I very much like the fact that MySQL allows you to embed comments into SQL statements. These comments are extremely convenient, because they are written into MySQL log files as part of the query. This includes the general log, the binary log and the slow query log. Maatkit includes tools which interact with these logs, including mk-query-digest. This tool, in particular, has a very nice option called –embedded-attributes which can process data embedded in query comments.
The support for embedded attributes makes some cool tricks possible. Peter and I co-presented a talk at this past MySQL Conference and Expo. In this talk I presented my Instrumentation-for-PHP class as a demonstration instrumentation application for the LAMP stack. Instrumentation-for-php collects information about the PHP process such as wall time, cpu time, mysql query times, etc, and automatically places this information into the Apache environment. It also includes support for “augmenting” SQL queries with additional information such as the PHP source line and user session information by embedding this information in a specially formatted SQL comment. This information can then be cross-referenced between MySQL logs and Apache logs.
-- File: myfile.php Line: 25 Function: myFunc SessionID: a1b2c3d4e5f6a7b8c9d0aef UserID: swany78
Notice that the query ends with a comment, and that this comment includes important information, such as the PHP session ID, and the application user name. This allows mk-query digest to discover these attributes and use them for aggregation. You could also filter on the embedded information to display only queries from a particular file, particular session or particular user for example.
The –embedded-attributes option takes two parts. The first part is a Perl regular expression which identifies which comment will be treated as the one with attributes. The second part is another expression used to split the comment into attribute key/value pairs.
--embedded-attributes <strong>'^-- [^\n]+'</strong>,<strong>'(\w+): ([^ ]+)'</strong>
The first part: ‘^– [^\n]+’ matches everything starting with — and ending with newline.
The second part includes two expressions, each enclosed by parenthesis so that they will be captured. The first matching expression:(\w+): matches one or more words followed by colon and a space. The second match expression:([^ ]+)captures everything up to the first space.
A problem with this approach is that MySQL treats identical queries with different comments as different queries. This essentially renders the query cache inoperative when this approach is taken. A cache that can’t return any results is worse than not having a cache at all. The cache won’t return any result if each query has some sort of unique identifier in it.

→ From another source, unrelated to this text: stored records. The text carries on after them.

theorem test_witness_ignored_edges :
    let s := feed full [0x30000000000001450#68, 0x3FFFFFFFFFFFFFFFF#68]
    s.session ≠ .handshaking ∧ s.session ≠ .capturing ∧ 1 ≤ 2 ∧ 2 ≤ s.inputs.length ∧
      ∀ e ∈ s.inputs.take 2, e.isEdge = true := by decide

theorem test_witness_fifty_edges :
    ∃ (s : State) (times : Nat → Timestamp), s.session = .handshaking ∧ s.edgeCount = 0 ∧
      s.inputs = (List.range 50).map (fun j => Event.word .producer (encode (.edge (times (j + 1))))) ++ [.reset] :=
  ⟨{ blank .handshaking with
      inputs := (List.range 50).map (fun j => Event.word .producer (encode (.edge (BitVec.ofNat 64 (j + 1))))) ++ [.reset] },
    fun n => BitVec.ofNat 64 n, rfl, rfl, rfl⟩

theorem test_witness_frame_line :
    (100#64).toNat ≤ Config.thresholdUs.toNat ∧ Config.thresholdUs.toNat < (101#64).toNat ∧
    (0#64).toNat ≤ Config.thresholdUs.toNat ∧ Config.thresholdUs.toNat < (0xFFFFFFFFFFFFFFFF#64).toNat := by decide

theorem test_witness_round_trip :
    ∃ (s : State) (words : List OpWord), s.session ≠ .capturing ∧
      (100#64).toNat ≤ Config.thresholdUs.toNat ∧ Config.thresholdUs.toNat < (101#64).toNat ∧
      (0xA0#8).toNat = ((0x02#8).toNat + (0x8C#8).toNat + (0x01#8).toNat + (0x11#8).toNat) % 256 ∧
      assemble none [.op .start, .op .arm, .frame 1000 80 100 101 0x02 0x8C 0x01 0x11 0x00 0xA0, .op .fin] = some words ∧
      s.inputs = words.map (fun w => Event.word (presenter w) w) ++ [] :=
  ⟨{ State.reset with
      inputs := ([encode .start, encode .arm] ++ edgeWords (frameTimes 1000 80 100 101 0x02 0x8C 0x01 0x11 0x00 0xA0) ++
        [encode .fin]).map fun w => Event.word (presenter w) w }, _, by decide, by decide, by decide, by decide, rfl, by
      rw [List.append_nil]; rfl⟩

theorem test_witness_bit_flips :
    cksumValidate full.rawFrame full.rawChecksum = true ∧ (8 ≤ 8 ∧ 8 < 40) ∧ (8 ≤ 39 ∧ 39 < 40) ∧ 0 < 8 ∧ 7 < 8 ∧
    (8 ≤ 24 ∧ 24 < 32 ∧ 32 < 40 ∧ (32 - 24) % 8 = 0 ∧
      BitVec.getLsbD 0x038C011100#40 24 ≠ BitVec.getLsbD 0x038C011100#40 32) := by decide

theorem test_witness_humidity : 0 ≤ 65535 ∧ 65535 ≤ 65535 := by decide

theorem test_witness_temperature :
    BitVec.getLsbD 0x0000009600#40 23 = false ∧ BitVec.getLsbD 0x0000809600#40 23 = true ∧
    (0x0000800000#40).toNat / 2 ^ 8 % 2 ^ 15 = 0 := by decide

theorem test_witness_packed : BitVec.getLsbD 0xFFFFFFFF00#40 23 = true ∧ BitVec.getLsbD 0x0000800000#40 23 = true := by
  decide

theorem test_witness_pad_byte : (0x028C0111FF#40).toNat / 256 = full.rawFrame.toNat / 256 := by decide

theorem test_witness_reserved_index : 6 ≤ (6#4).toNat ∧ 6 ≤ (15#4).toNat := by decide

theorem test_witness_invariant_step :
    (∃ t, RegisterInv (blank .idle) ∧ step (blank .idle) = .next t) ∧
    (∃ t, RegisterInv (tuple .capturing 49 5048 0x028C011100 0x50 false) ∧
      step (tuple .capturing 49 5048 0x028C011100 0x50 false) = .next t) ∧
    (∃ s t, RegisterInv s ∧ s.session = .complete ∧ s.inputs ≠ [] ∧ step s = .next t) ∧
    (∃ t, RegisterInv (tuple .timedOut 10 2864 0xA5 0 false) ∧ step (tuple .timedOut 10 2864 0xA5 0 false) = .next t) ∧
    (∃ t, RegisterInv invalid ∧ step invalid = .next t) :=
  ⟨⟨_, registerInv_idle, rfl⟩, ⟨_, registerInv_capturing_49, rfl⟩,
    ⟨feed wrong [encode .fin], _, ⟨rfl, rfl⟩, rfl, by decide, rfl⟩, ⟨_, registerInv_timedOut_10, rfl⟩,
    ⟨_, registerInv_checksumInvalid, rfl⟩⟩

Evicting queries will become very frequent when every query is unique and the query cache will use additional resources for no effective benefit.

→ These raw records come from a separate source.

/-! ## Records -/

/-- A record's class (R1). -/
inductive CallClass where
  | voice | message | data | other
deriving DecidableEq, Repr

/-- One value for each class. -/
structure PerClass (α : Type) where
  voice : α
  message : α
  data : α
  other : α
deriving DecidableEq, Repr

/-- The fields of a live record (R1). -/
structure CallRecord where
  source : Nat
  sequence : Nat
  key : Nat
  cls : CallClass
  start : Nat
  duration : Nat
  volume : Nat
  charge : Nat
  cell : Option Nat
  partner : Option Nat
  amendCount : Nat
  late : Bool
  clamped : Bool
deriving DecidableEq, Repr

/-- Where a live record lies (R80). -/
inductive Location where
  | hot (slot : Nat)
  | segment (number ordinal : Nat)
deriving DecidableEq, Repr

/-- A Reference Map entry but for its key, the reference (R80). -/
structure MapEntry where
  key : Nat
  day : Nat
  cls : CallClass
  late : Bool
  clamped : Bool
  amendCount : Nat
  charge : Nat
  loc : Location
deriving DecidableEq, Repr

/-! ## Link Port (chapter 2) -/

inductive LinkState where
  | resetting | opened
deriving DecidableEq, Repr

inductive ReqClass where
  | control | ingest | query
deriving DecidableEq, Repr

/-- The pool a request's frame credit came from (R21). -/
inductive Pool where
  | control | query | shared | ingest
deriving DecidableEq, Repr

/-- A count of credits of each kind (2.3). -/
structure Credits where
  control : Nat
  query : Nat
  shared : Nat
  frame : Nat
  block : Nat
deriving DecidableEq, Repr

/-- The 25 request kinds (R12). -/
inductive Kind where
  | setTime | closeDay | setRetention | placeHold | releaseHold | listHolds | setConfig | saveConfig | readStatus
  | readCounters | clearCounters | partitionInfo | reset | linkReset
  | fileOpen | records | fileClose | fileAbort
  | fetch | querySubscriber | amend | readAccount | auditScan | verifyDays | cancel
deriving DecidableEq, Repr

/-- A position in QUERY_SUBSCRIBER's order: day, start, reference (R87). -/
structure Position where
  day : Nat
  start : Nat
  ref : Nat
deriving DecidableEq, Repr

/-- QUERY_SUBSCRIBER's parameters (R87). -/
structure SubscriberParams where
  key : Nat
  firstDay : Nat
  lastDay : Nat
  classMask : Nat
  limit : Nat
  resume : Option Position
deriving DecidableEq, Repr

/-- AMEND's parameters (R92). -/
structure AmendParams where
  ref : Nat
  expected : Nat
  charge : Nat
  duration : Option Nat
  volume : Option Nat
deriving DecidableEq, Repr

/-- AUDIT_SCAN's parameters (R153). -/
structure ScanFilter where
  sourceMatch : Nat
  sourceMask : Nat
  classMask : Nat
  firstDay : Nat
  lastDay : Nat
  keyMatch : Nat
  keyMask : Nat
  flagsMatch : Nat
  flagsMask : Nat
deriving DecidableEq, Repr

/-- A hold's fields but for its id (R129), which are PLACE_HOLD's parameters (R131). -/
structure Hold where
  label : Nat
  key : Nat
  maskBits : Nat
  firstDay : Nat
  lastDay : Nat
  classMask : Nat
deriving DecidableEq, Repr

Luckily the problem is mostly* fixed in Percona Server 11.
I wrote a simple test script to demonstrate the difference. The test loops twice over a set of query patterns. Each pattern is executed 1000 times in each iteration of the loop. The queries differ only by comments. In the best case scenario where comments are stripped we would expect 1000 misses and then all hits from this test. You can enable query cache stripping in Percona Server at runtime:
mysql> set global query_cache_strip_comments='ON';
Query OK, 0 rows affected (0.00 sec)
|random at start||2000||0||0||2000|
|random at middle||2000||0||0||2000|
|static at start||2000||0||1000||1000|
As you can see, the first loop of the queries (that is, those with no comment at all) get 1000 misses. Everything beyond that is a hit when stripping is enabled. Contrast this with the results where stripping is not enabled. There are many more misses due to the random values in the query comments. Also notice the query with static comments. There are 1000 hits and 1000 misses because MySQL treats identical queries with identical comments as the same. When comments are stripped every one of these queries is answered by the cache.

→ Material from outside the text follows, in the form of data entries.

-- ==== Sys2Proof/Machine/Ops.lean ====
section
/-! DEFINITION. The named operations over the State that every block's rules are written with: one update per block, classes
and class masks, days, references, counters, accounts, the Hot Slot Pool, the Reference Map, partitions, engine requests. -/

namespace Sys2Proof.Machine

/-- What a command answers: a next state, a fault or a refusal. -/
abbrev Result := Host.Outcome State Fault Refusal

/-! ## One update per block -/

def State.mapPower (f : PowerState → PowerState) (s : State) : State := { s with power := f s.power }
def State.mapLp (f : LinkPort → LinkPort) (s : State) : State := { s with lp := f s.lp }
def State.mapCk (f : ArchiveClock → ArchiveClock) (s : State) : State := { s with ck := f s.ck }
def State.mapPc (f : PartitionTable → PartitionTable) (s : State) : State := { s with pc := f s.pc }
def State.mapIe (f : IngestEngine → IngestEngine) (s : State) : State := { s with ie := f s.ie }
def State.mapIx (f : IndexController → IndexController) (s : State) : State := { s with ix := f s.ix }
def State.mapQa (f : QueryUnit → QueryUnit) (s : State) : State := { s with qa := f s.qa }
def State.mapHs (f : HotStore → HotStore) (s : State) : State := { s with hs := f s.hs }
def State.mapCe (f : CompactionEngine → CompactionEngine) (s : State) : State := { s with ce := f s.ce }
def State.mapCs (f : ColdStore → ColdStore) (s : State) : State := { s with cs := f s.cs }
def State.mapRu (f : RetentionUnit → RetentionUnit) (s : State) : State := { s with ru := f s.ru }
def State.mapAu (f : AuditUnit → AuditUnit) (s : State) : State := { s with au := f s.au }
def State.mapWa (f : WorkArbiter → WorkArbiter) (s : State) : State := { s with wa := f s.wa }
def State.mapCl (f : ConfigLoader → ConfigLoader) (s : State) : State := { s with cl := f s.cl }

/-- The part is under power, start-up has ended and no warm reset is in progress: its blocks take events (R179, R180). -/
def State.active (s : State) : Bool := s.power.powered && s.power.startUp.isNone && !s.power.warmReset

/-- The part is under power and start-up has ended: the clock and the tick run, also through a warm reset (R35, R36). -/
def State.running (s : State) : Bool := s.power.powered && s.power.startUp.isNone

/-! ## Classes and kinds -/

/-- The class code (R1). -/
def CallClass.code : CallClass → Nat
  | .voice => 0
  | .message => 1
  | .data => 2
  | .other => 3

/-- The class of a two-bit code (R1). -/
def CallClass.ofCode (n : Nat) : CallClass :=
  if n % 4 = 0 then .voice else if n % 4 = 1 then .message else if n % 4 = 2 then .data else .other

/-- The four classes, in code order. -/
def allClasses : List CallClass := [.voice, .message, .data, .other]

/-- Bit c of a class mask selects class c (R4). -/
def maskSelects (mask : Nat) (c : CallClass) : Bool := mask.testBit c.code

def PerClass.get {α : Type} (p : PerClass α) : CallClass → α
  | .voice => p.voice
  | .message => p.message
  | .data => p.data
  | .other => p.other

def PerClass.set {α : Type} (p : PerClass α) (c : CallClass) (v : α) : PerClass α :=
  match c with
  | .voice => { p with voice := v }
  | .message => { p with message := v }
  | .data => { p with data := v }
  | .other => { p with other := v }

def PerClass.all {α : Type} (v : α) : PerClass α := { voice := v, message := v, data := v, other := v }

/-- The class mask of the classes whose flag is set (R54). -/
def PerClass.mask (p : PerClass Bool) : Nat :=
  (if p.voice then 1 else 0) + (if p.message then 2 else 0) + (if p.data then 4 else 0) + (if p.other then 8 else 0)

/-- The sum over the four classes. -/
def PerClass.total (p : PerClass Nat) : Nat := p.voice + p.message + p.data + p.other

def PerKind.get {α : Type} (p : PerKind α) : JobKind → α
  | .query => p.query
  | .pack => p.pack
  | .repack => p.repack
  | .sweep => p.sweep
  | .verify => p.verify
  | .scan => p.scan
  | .patrol => p.patrol

def PerKind.set {α : Type} (p : PerKind α) (k : JobKind) (v : α) : PerKind α :=
  match k with
  | .query => { p with query := v }
  | .pack => { p with pack := v }
  | .repack => { p with repack := v }
  | .sweep => { p with sweep := v }
  | .verify => { p with verify := v }
  | .scan => { p with scan := v }
  | .patrol => { p with patrol := v }

def PerKind.all {α : Type} (v : α) : PerKind α :=
  { query := v, pack := v, repack := v, sweep := v, verify := v, scan := v, patrol := v }

/-! ## Days, references, record parts -/

/-- The day number of a time (00_scope, Time and days; R3). -/
def dayOf (t : Nat) : Nat := t / Config.secondsPerDay

/-- The first second of a day (R3). -/
def dayBase (d : Nat) : Nat := d * Config.secondsPerDay

/-- The current day (00_scope, Time and days). -/
def State.currentDay (s : State) : Nat := dayOf s.ck.archiveTime

/-- A reference as one number, so that its order is by source and then by sequence (R2). -/
def refOf (source sequence : Nat) : Nat := source * 281474976710656 + sequence

/-- The source of a reference. -/
def refSource (ref : Nat) : Nat := ref / 281474976710656

/-- The 48-bit sequence field of a reference. -/
def refSequence (ref : Nat) : Nat := ref % 281474976710656

/-- A reference field that can name a record: source 1 to 4,095 and the top 8 bits of the sequence zero (R85, R93). -/
def refInRange (ref : Nat) : Bool :=
  decide (1 ≤ refSource ref) && decide (refSource ref ≤ Config.maxSource) && decide (refSequence ref < 1099511627776)

def CallRecord.ref (r : CallRecord) : Nat := refOf r.source r.sequence
def CallRecord.day (r : CallRecord) : Nat := dayOf r.start
def CallRecord.position (r : CallRecord) : Position := { day := r.day, start := r.start, ref := r.ref }

/-- The duration bucket, 0 to 5 (R71). -/
def bucketOf (duration : Nat) : Nat :=
  if duration = 0 then 0 else if duration < 60 then 1 else if duration < 300 then 2 else if duration < 1800 then 3
  else if duration < 3600 then 4 else 5

/-- The duration as held (R4). -/
def clampDuration (d : Nat) : Nat := if Config.maxDuration < d then Config.maxDuration else d

/-- The volume as held for a class (R4). -/
def clampVolume (c : CallClass) (v : Nat) : Nat := if c = .data then v else 0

If you are benefiting from the query cache, but would like better instrumentation in your queries, consider using Percona Server and turning on the –strip-query-cache-comments feature.
* Percona Server 11.1 still has a problem with # and — comments at the start of a query(before SELECT), and in some cases, with varying white-space. These issues will be rectified in the next release. I’ve updated instrumentation-for-php to place the comment at the end of the query to avoid these problems.